Arbitrage funds are another variant of mutual funds but are taxed like equity funds. In Arbitrage funds, the payoffs are unpredictable, even though they are relatively low-risk funds.
An arbitrage fund purchases stock in the cash market and simultaneously sells that interest in the futures market.
S. Ravi, Former Chairman of Bombay Stock Exchange, Founder and Managing Partner of Ravi Rajan & Co. says, “They function by exploiting the price differential between assets that should theoretically have the same price. The differences between stock prices and futures contracts are usually small. Arbitrage funds must execute a large number of trades each year to make any substantial gains.”
What are Arbitrage funds?
The cash market price of a stock also called the spot price, industry experts say is what most people think of like the stock market. For example, suppose that the cash price of a share is at the prevailing market price, then one can purchase a share for its value and own that portion of the company when the trade is executed. A company’s share might sell at 20 per share today, but perhaps the majority of investors feel the company is primed for a spike next month.
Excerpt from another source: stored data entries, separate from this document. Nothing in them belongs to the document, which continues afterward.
-- ==== Sys2Proof/Certificates/Slice0/Obligations.lean ====
section
/-!
DEFINITION. Certificates/Slice0/Obligations.lean: the statements for the provers.
-/

open Sys2Proof Sys2Proof.Machine

/-- Commands on ownership. CLAIM without an owner opens an election with its bid at the present boundary, in an election joins
it, and with an owner ends STATE and leaves ownership; for the owner HEARTBEAT restarts the lease, HANDOVER gives ownership to
a present target that is not fenced and not the owner and ends STATE for any other target, and RELEASE ends ownership; each
that takes effect ends OK. After a batten of the course has begun, and on an ACTIVE unit, each waits in its ring with its
descriptor and takes no effect. A function that is not the owner gets NOT_OWNER. -/
def Obligations.OwnershipCommands : Prop :=
  (∀ c bid s, opens c s = true → s.logsCommands = false → c.len = 0 → s.hst.ownership = .noOwner → s.get Fl.RDG_STATE_STATE ≠ 2 →
    Ends (.claim c bid) s fun t => t.hst.ownership = .election s.now [(c, bid.toNat)] ∧ newest 418 (le 1 c.func.val) t = true)
  ∧ (∀ c bid s n l, opens c s = true → s.logsCommands = false → c.len = 0 → s.hst.ownership = .election n l →
    Ends (.claim c bid) s fun t => t.hst.ownership = .election n (l ++ [(c, bid.toNat)]) ∧ t.regs = s.regs ∧ t.out = s.out)
  ∧ (∀ c bid s f n, opens c s = true → s.logsCommands = false → c.len = 0 → posts 1 s = true → s.hst.ownership = .owned f n →
    Ends (.claim c bid) s fun t => t.hst.ownership = .owned f n ∧ ended 1 c .state s t)
  ∧ (∀ c s, admits c s = true → c.len = 0 → posts 2 s = true →
    Ends (.heartbeat c) s fun t => t.hst.ownership = .owned c.func.val s.now ∧ ended 2 c .ok s t ∧ Counts s t)
  ∧ (∀ c (target : Byte) s, admits c s = true → c.len = 0 → target.toNat ≤ 3 → s.present target.toNat = true →
    (s.fn target.toNat).fenced = false → target.toNat ≠ c.func.val → posts 3 s = true →
    Ends (.handover c target) s fun t => t.hst.ownership = .owned target.toNat s.now ∧ ended 3 c .ok s t)
  ∧ (∀ c (target : Byte) s, admits c s = true → c.len = 0 → target.toNat ≤ 3 →
    (s.present target.toNat = false ∨ (s.fn target.toNat).fenced = true ∨ target.toNat = c.func.val) → posts 3 s = true →
    Ends (.handover c target) s fun t => t.hst.ownership = s.hst.ownership ∧ ended 3 c .state s t)
  ∧ (∀ c s, admits c s = true → c.len = 0 → posts 4 s = true →
    Ends (.release c) s fun t => t.hst.ownership = .noOwner ∧ ended 4 c .ok s t)
  ∧ (∀ c s, defers c s = true → c.len = 0 → exec (.heartbeat c) s = .next (s.cacheCommand 2 c [] [])
    ∧ exec (.release c) s = .next (s.cacheCommand 4 c [] []))
  ∧ (∀ c (bid : BitVec 64) s, opens c s = true → s.logsCommands = true → c.len = 0 →
    exec (.claim c bid) s = .next (s.cacheCommand 1 c (le 8 bid.toNat) []))
  ∧ (∀ c s, s.decommissioned = false → malformed c = false → c.len = 0 → s.isOwner c.func.val = false →
    Ends (.heartbeat c) s (fun t => t.hst.ownership = s.hst.ownership ∧ ended 2 c .notOwner s t)
    ∧ Ends (.release c) s (fun t => t.hst.ownership = s.hst.ownership ∧ ended 4 c .notOwner s t))

/-- Closing of an election, lapse and warning of a lease. ELECTION_CLOSE at least 10 ms after the opening makes the claimant
with the lowest bid among those not fenced the owner and ends its CLAIM with OK, or leaves nobody the owner; before that it
changes nothing. LEASE_LAPSE at or after the end of the lease ends ownership and fences the old owner under cause LEASE, and
before that changes nothing. LEASE_SHORT_WARNING below 50 ms is raised once per lease period. -/
def Obligations.ElectionAndLease : Prop :=
  (∀ s n l w, s.hst.ownership = .election n l → n + 10000000 ≤ s.now → s.rdg.applying = false →
    bestClaim (l.filter fun x => !(s.fn x.1.func.val).fenced) = some w →
    Ends .electionClose s fun t => t.hst.ownership = .owned w.1.func.val s.now ∧ ended 1 w.1 .ok s t)
  ∧ (∀ s n l, s.hst.ownership = .election n l → n + 10000000 ≤ s.now → s.rdg.applying = false →
    bestClaim (l.filter fun x => !(s.fn x.1.func.val).fenced) = none →
    Ends .electionClose s fun t => t.hst.ownership = .noOwner ∧ ∀ x ∈ l, ended 1 x.1 .state s t)
  ∧ (∀ s n l, s.hst.ownership = .election n l → s.now < n + 10000000 → exec .electionClose s = .next s)
  ∧ (∀ s f n, s.hst.ownership = .owned f n → n + s.leaseNs ≤ s.now → (s.fn f).fenced = false →
    Ends .leaseLapse s fun t => t.hst.ownership = .noOwner ∧ (t.fn f).fenced = true ∧ (t.fn f).cause = 5)
  ∧ (∀ s f n, s.hst.ownership = .owned f n → s.now < n + s.leaseNs → exec .leaseLapse s = .next s)
  ∧ (∀ s f, s.owner = some f → s.hst.leaseShortArmed = true → s.leaseLeft < 50 → s.get Fl.RDG_STATE_STATE ≠ 2 →
    Ends .leaseShortWarning s fun t => t.hst.leaseShortArmed = false ∧ newest 426 (le 1 f) t = true ∧ t.hst.ownership = s.hst.ownership)
  ∧ (∀ s, (s.hst.leaseShortArmed = false ∨ 50 ≤ s.leaseLeft) → exec .leaseShortWarning s = .next s)

/-- Causes that fence a function. Each hardware cause of Table 11.9 that begins fences a function that was not fenced, with
its own code; PCIE_PERST driven low fences under cause LINK; a cause that ceases is noted and unfences nothing; FLR also
returns the per-function registers to their reset values; the owner fences the other present functions that it names, never
itself, and a write of another function is captured. A function that is fenced already keeps its first cause. A function that
is fenced has its rings disabled and their caches emptied. -/
def Obligations.FenceCauses : Prop :=
  (∀ (f : Fin 4) s, (s.fn f.val).fenced = false →
    Ends (.fenceLinkDown f true) s (fun t => (t.fn f.val).fenced = true ∧ (t.fn f.val).cause = 1 ∧ (t.fn f.val).linkDown = true)
    ∧ Ends (.fenceFlr f true) s (fun t => (t.fn f.val).fenced = true ∧ (t.fn f.val).cause = 2 ∧ (t.fn f.val).flr = true)
    ∧ Ends (.fenceMasterClear f true) s (fun t => (t.fn f.val).fenced = true ∧ (t.fn f.val).cause = 3 ∧ (t.fn f.val).masterClear = true)
    ∧ Ends (.fenceD3hot f true) s (fun t => (t.fn f.val).fenced = true ∧ (t.fn f.val).cause = 4 ∧ (t.fn f.val).d3hot = true)
    ∧ Ends (.fenceDmaError f) s (fun t => (t.fn f.val).fenced = true ∧ (t.fn f.val).cause = 7)
    ∧ Ends (.pciePerst f true) s (fun t => (t.fn f.val).fenced = true ∧ (t.fn f.val).cause = 1))
  ∧ (∀ (f : Fin 4) s, exec (.fenceLinkDown f false) s = .next (s.setFn f.val { s.fn f.val with linkDown := false })
    ∧ exec (.fenceFlr f false) s = .next (s.setFn f.val { s.fn f.val with flr := false })
    ∧ exec (.fenceMasterClear f false) s = .next (s.setFn f.val { s.fn f.val with masterClear := false })
    ∧ exec (.fenceD3hot f false) s = .next (s.setFn f.val { s.fn f.val with d3hot := false })
    ∧ exec (.pciePerst f false) s = .next (s.setFn f.val { s.fn f.val with linkDown := false }))
  ∧ (∀ (f : Fin 4) s (a : Nat), a < 2 ^ 22 →
    Ends (.fenceFlr f true) s fun t => t.fword f.val a = BitVec.ofNat 32 (resetWord a))
  ∧ (∀ (f k : Fin 4) (mask : BitVec 4) s, writes f Reg.HST_FENCE_CMD s = true → s.isOwner f.val = true → s.standbyOrHold = false →
    (s.fn k.val).fenced = false →
    Ends (.fenceOwnerCmd f mask) s fun t =>
      (t.fn k.val).fenced = (bitOf k.val mask.toNat && k != f && s.present k.val)
      ∧ ((t.fn k.val).fenced = true → (t.fn k.val).cause = 6))
  ∧ (∀ (f : Fin 4) (mask : BitVec 4) s, writes f Reg.HST_FENCE_CMD s = true → s.isOwner f.val = false →
    s.fget f.val Fl.HST_WSW_STATUS_STICKY = 0 →
    Ends (.fenceOwnerCmd f mask) s fun t => captured f Reg.HST_FENCE_CMD .notOwner t ∧ ∀ k : Fin 4, (t.fn k.val).fenced = (s.fn k.val).fenced)
  ∧ (∀ (f : Fin 4) s, (s.fn f.val).fenced = true →
    Ends (.fenceD3hot f true) s fun t => (t.fn f.val).fenced = true ∧ (t.fn f.val).cause = (s.fn f.val).cause)
  ∧ (∀ (f : Fin 4) (r : Fin 256) s, (s.fn f.val).fenced = false →
    Ends (.fenceD3hot f true) s fun t => (t.ring f.val r.val).enabled = false ∧ (t.ring f.val r.val).cache = [])

/-- A function unfences itself. A write of UNFENCE by a fenced function is accepted exactly when the causes LINK, FLR, MASTER
and D3 hold no longer: then the function is no longer fenced, HST_UNFENCED is raised, and a ring that it then enables starts
with its indexes at 0. Otherwise the write is ignored and captured: the function stays fenced, and with STICKY at 0 the
capture shows reason STATE (101b). -/
def Obligations.Unfencing : Prop :=
  (∀ (f : Fin 4) s, writes f Reg.HST_FENCE s = true → (s.fn f.val).fenced = true → (s.fn f.val).linkDown = false →
    (s.fn f.val).flr = false → (s.fn f.val).masterClear = false → (s.fn f.val).d3hot = false → s.get Fl.RDG_STATE_STATE ≠ 2 →
    Ends (.unfence f) s fun t => (t.fn f.val).fenced = false ∧ newest 420 (le 1 f.val) t = true)
  ∧ (∀ (f : Fin 4) s, writes f Reg.HST_RING_CTRL s = true → (s.ring f.val (s.ringSel f.val)).enabled = false →
    (s.ring f.val (s.ringSel f.val)).idle = true →
    Ends (.ringEnable f) s fun t =>
      (t.ring f.val (s.ringSel f.val)).enabled = true ∧ (t.ring f.val (s.ringSel f.val)).pidx = 0
      ∧ (t.ring f.val (s.ringSel f.val)).cidx = 0)
  ∧ (∀ (f : Fin 4) s, writes f Reg.HST_FENCE s = true → (s.fn f.val).fenced = true →
    ((s.fn f.val).linkDown = true ∨ (s.fn f.val).flr = true ∨ (s.fn f.val).masterClear = true ∨ (s.fn f.val).d3hot = true) →
    Ends (.unfence f) s fun t => (t.fn f.val).fenced = true
      ∧ (s.fget f.val Fl.HST_WSW_STATUS_STICKY = 0 → captured f Reg.HST_FENCE .blockState t))

/-- Ring control, doorbells, drops and moderation. ENABLE of a ring that is not enabled and not idle is captured. Disabling a
ring that no working COMMAND ring needs stops it, and one that is needed is captured; an ABORT with ENABLE 0 on a COMMAND ring
that is not idle disables it, empties its cache and ends every cached command with ABORTED. A doorbell of the right form on an
enabled ring out of ERROR moves the host index to a valid value, puts the ring into ERROR on an invalid one, and one of
another form is counted. Drops that are owed are written back; when the moderation time ends, one message covers what is owed.
Clearing STICKY clears the capture registers. -/
def Obligations.RingControl : Prop :=
  (∀ (f : Fin 4) s, writes f Reg.HST_RING_CTRL s = true → (s.ring f.val (s.ringSel f.val)).enabled = false →
    (s.ring f.val (s.ringSel f.val)).idle = false → s.fget f.val Fl.HST_WSW_STATUS_STICKY = 0 →
    Ends (.ringEnable f) s fun t => (t.ring f.val (s.ringSel f.val)).enabled = false ∧ captured f Reg.HST_RING_CTRL .blockState t)
  ∧ (∀ (f : Fin 4) s, writes f Reg.HST_RING_CTRL s = true → (s.ring f.val (s.ringSel f.val)).enabled = true →
    s.ringNeeded f.val (s.ringSel f.val) = false →
    exec (.ringDisable f) s = .next (s.setRing f.val (s.ringSel f.val) { s.ring f.val (s.ringSel f.val) with enabled := false }))
  ∧ (∀ (f : Fin 4) s, writes f Reg.HST_RING_CTRL s = true → (s.ring f.val (s.ringSel f.val)).enabled = true →
    s.ringNeeded f.val (s.ringSel f.val) = true → s.fget f.val Fl.HST_WSW_STATUS_STICKY = 0 →
    Ends (.ringDisable f) s fun t => (t.ring f.val (s.ringSel f.val)).enabled = true ∧ captured f Reg.HST_RING_CTRL .blockState t)
  ∧ (∀ (f : Fin 4) s, writes f Reg.HST_RING_CTRL s = true → (s.ring f.val (s.ringSel f.val)).type = 0 →
    (s.ring f.val (s.ringSel f.val)).idle = false →
    Ends (.ringAbort f false) s fun t =>
      (t.ring f.val (s.ringSel f.val)).enabled = false ∧ (t.ring f.val (s.ringSel f.val)).cache = []
      ∧ ∀ d ∈ (s.ring f.val (s.ringSel f.val)).cache,
          ended (leAt d.octets 0 1) (cmdOf f.val (s.ringSel f.val) d.octets) .aborted s t)
  ∧ (∀ (f : Fin 4) s, writes f Reg.HST_RING_CTRL s = true → s.fget f.val Fl.HST_WSW_STATUS_STICKY = 0 →
    Ends (.ringAbort f true) s fun t => captured f Reg.HST_RING_CTRL .blockState t
      ∧ (t.ring f.val (s.ringSel f.val)).cache = (s.ring f.val (s.ringSel f.val)).cache)
  ∧ (∀ (f : Fin 4) (r : Fin 256) (index : Word) s, s.decommissioned = false → (s.ring f.val r.val).enabled = true →
    (s.ring f.val r.val).err = false → (s.ring f.val r.val).indexValid index = true →
    Ends (.doorbellWrite f (BitVec.ofNat 20 (8 * r.val)) true (BitVec.ofNat 64 (r.val * 2 ^ 32 + index.toNat))) s fun t =>
      (t.ring f.val r.val).err = false
      ∧ (if (s.ring f.val r.val).type = 0 then (t.ring f.val r.val).pidx else (t.ring f.val r.val).cidx) = index)
  ∧ (∀ (f : Fin 4) (r : Fin 256) (index : Word) s, s.decommissioned = false → (s.ring f.val r.val).enabled = true →
    (s.ring f.val r.val).err = false → (s.ring f.val r.val).indexValid index = false → s.get Fl.RDG_STATE_STATE ≠ 2 →
    Ends (.doorbellWrite f (BitVec.ofNat 20 (8 * r.val)) true (BitVec.ofNat 64 (r.val * 2 ^ 32 + index.toNat))) s fun t =>
      (t.ring f.val r.val).err = true ∧ newest 423 (le 1 f.val) t = true)
  ∧ (∀ (f : Fin 4) (r : Fin 256) (v : BitVec 64) s, s.decommissioned = false → s.get Fl.RDG_STATE_STATE ≠ 2 →
    Ends (.doorbellWrite f (BitVec.ofNat 20 (8 * r.val)) false v) s fun t =>
      t.get Fl.HST_DB_ERR_COUNT_COUNT = min (s.get Fl.HST_DB_ERR_COUNT_COUNT + 1) (2 ^ 32 - 1) ∧ newest 425 (le 1 f.val) t = true)
  ∧ (∀ (f : Fin 4) (r : Fin 256) s, (s.ring f.val r.val).dropsOwed = true → (s.ring f.val r.val).enabled = true →
    (s.ring f.val r.val).err = false → (s.fn f.val).fenced = false →
    Ends (.dropsWriteback f r) s fun t => (t.ring f.val r.val).dropsOwed = false
      ∧ t.out = .writeBack f.val r.val (s.ring f.val r.val).pidx (s.ring f.val r.val).drops :: s.out)
  ∧ (∀ (f : Fin 4) (r : Fin 256) s, (s.ring f.val r.val).moderating = true → (s.fn f.val).fenced = false →
    Ends (.msixModerationExpiry f r) s fun t =>
      if (s.ring f.val r.val).messageOwed then
        (t.ring f.val r.val).messageOwed = false ∧ t.out = .msix f.val (bitsOf 5 0 (s.ring f.val r.val).cfg.toNat) :: s.out
      else (t.ring f.val r.val).moderating = false ∧ t.out = s.out)
  ∧ (∀ (f : Fin 4) s, writes f Reg.HST_WSW_STATUS s = true → s.fget f.val Fl.HST_WSW_STATUS_STICKY = 1 →
    Ends (.wswStickyClear f) s fun t => t.fword f.val Reg.HST_WSW_STATUS = 0 ∧ t.fword f.val Reg.HST_WSW_ADDR = 0)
In that case, a futures contract with a maturity date one month down the road may be valued much more highly. The difference between the cash and futures price for ABC stock is called the arbitrage profit. Arbitrage funds take advantage of these different prices. They buy stock in the cash market and simultaneously sell a contract for it on the futures market if the market is bullish on the stock.
Ravi adds, “If the market is bearish, then arbitrage funds purchase the lower-priced futures contracts and sell shares on the cash market for the higher current price. Arbitrage funds may also profit from trading stocks on different exchanges. They could be bought on one stock exchange at a certain price and sold on another exchange at a higher price.”
Benefits of Arbitrage funds
Arbitrage funds offer multiples benefits – Experts say these include firstly, low risk because each security is bought and sold simultaneously; there is virtually none of the risk involved with longer-term investments. Arbitrage funds also invest part of their capital into debt securities, which are typically considered highly stable. If there is a shortage of profitable arbitrage trades, the fund invests more heavily in debt. That makes this type of fund very appealing to investors with low-risk tolerance.
Ravi says, “Another significant advantage to arbitrage funds is that they are some of the only low-risk securities that flourish when the market is highly volatile. That is because volatility leads to uncertainty among investors. The differential between the cash and futures markets increases when prices are unstable. A highly stable market means individual stock prices are not exhibiting much change. When markets are calm, investors have no reason to believe stock prices one month in the future will be much different from the current prices. Volatility and risk go hand in hand.”
Who should invest in Arbitrage funds?
Industry experts say arbitrage funds are a good choice for cautious investors who want to benefit from a volatile market without taking on too much risk. Secondly, they are taxed as Equity Funds.
Ravi says, “Arbitrage funds are technically balanced or hybrid funds because they invest in both debt and equity, but they invest primarily in equities. Therefore, they are taxed as equity funds since long equity represents an average of at least 65 per cent of the portfolio.”
Hence as an investor, if you hold your shares in an arbitrage fund for more than a year, then any gains that are received are taxed at the capital gains rate. This rate is much lower than the ordinary income tax rate.
He further adds, “Arbitrage funds are apt for those investors who are looking to have equity exposure but are worried about the risk associated with the same. Arbitrage funds are a safe option for risk-averse individuals to safely park their surplus funds when there is a persistent fluctuation in the market.”
Drawbacks of Arbitrage funds
One of the drawbacks of arbitrage funds is the unpredictable payoffs. Experts say, one of the primary disadvantages of arbitrage funds is their mediocre reliability. Ravi says, “Arbitrage funds are not very profitable during stable markets. If there are not enough profitable arbitrage trades available, the fund may essentially become a bond fund, albeit temporarily. Excessive time in bonds can drastically reduce the fund’s profitability, so actively managed equity funds tend to outperform arbitrage funds over the long term.”
Additionally, they have high expense ratios. The high number of trades required by successful arbitrage funds means their expense ratios can be quite high. Experts say, even though arbitrage funds can be a highly lucrative investment, especially during periods of increased volatility, their inadequate reliability and high expenses indicate that they should not be the only type of investment in a portfolio.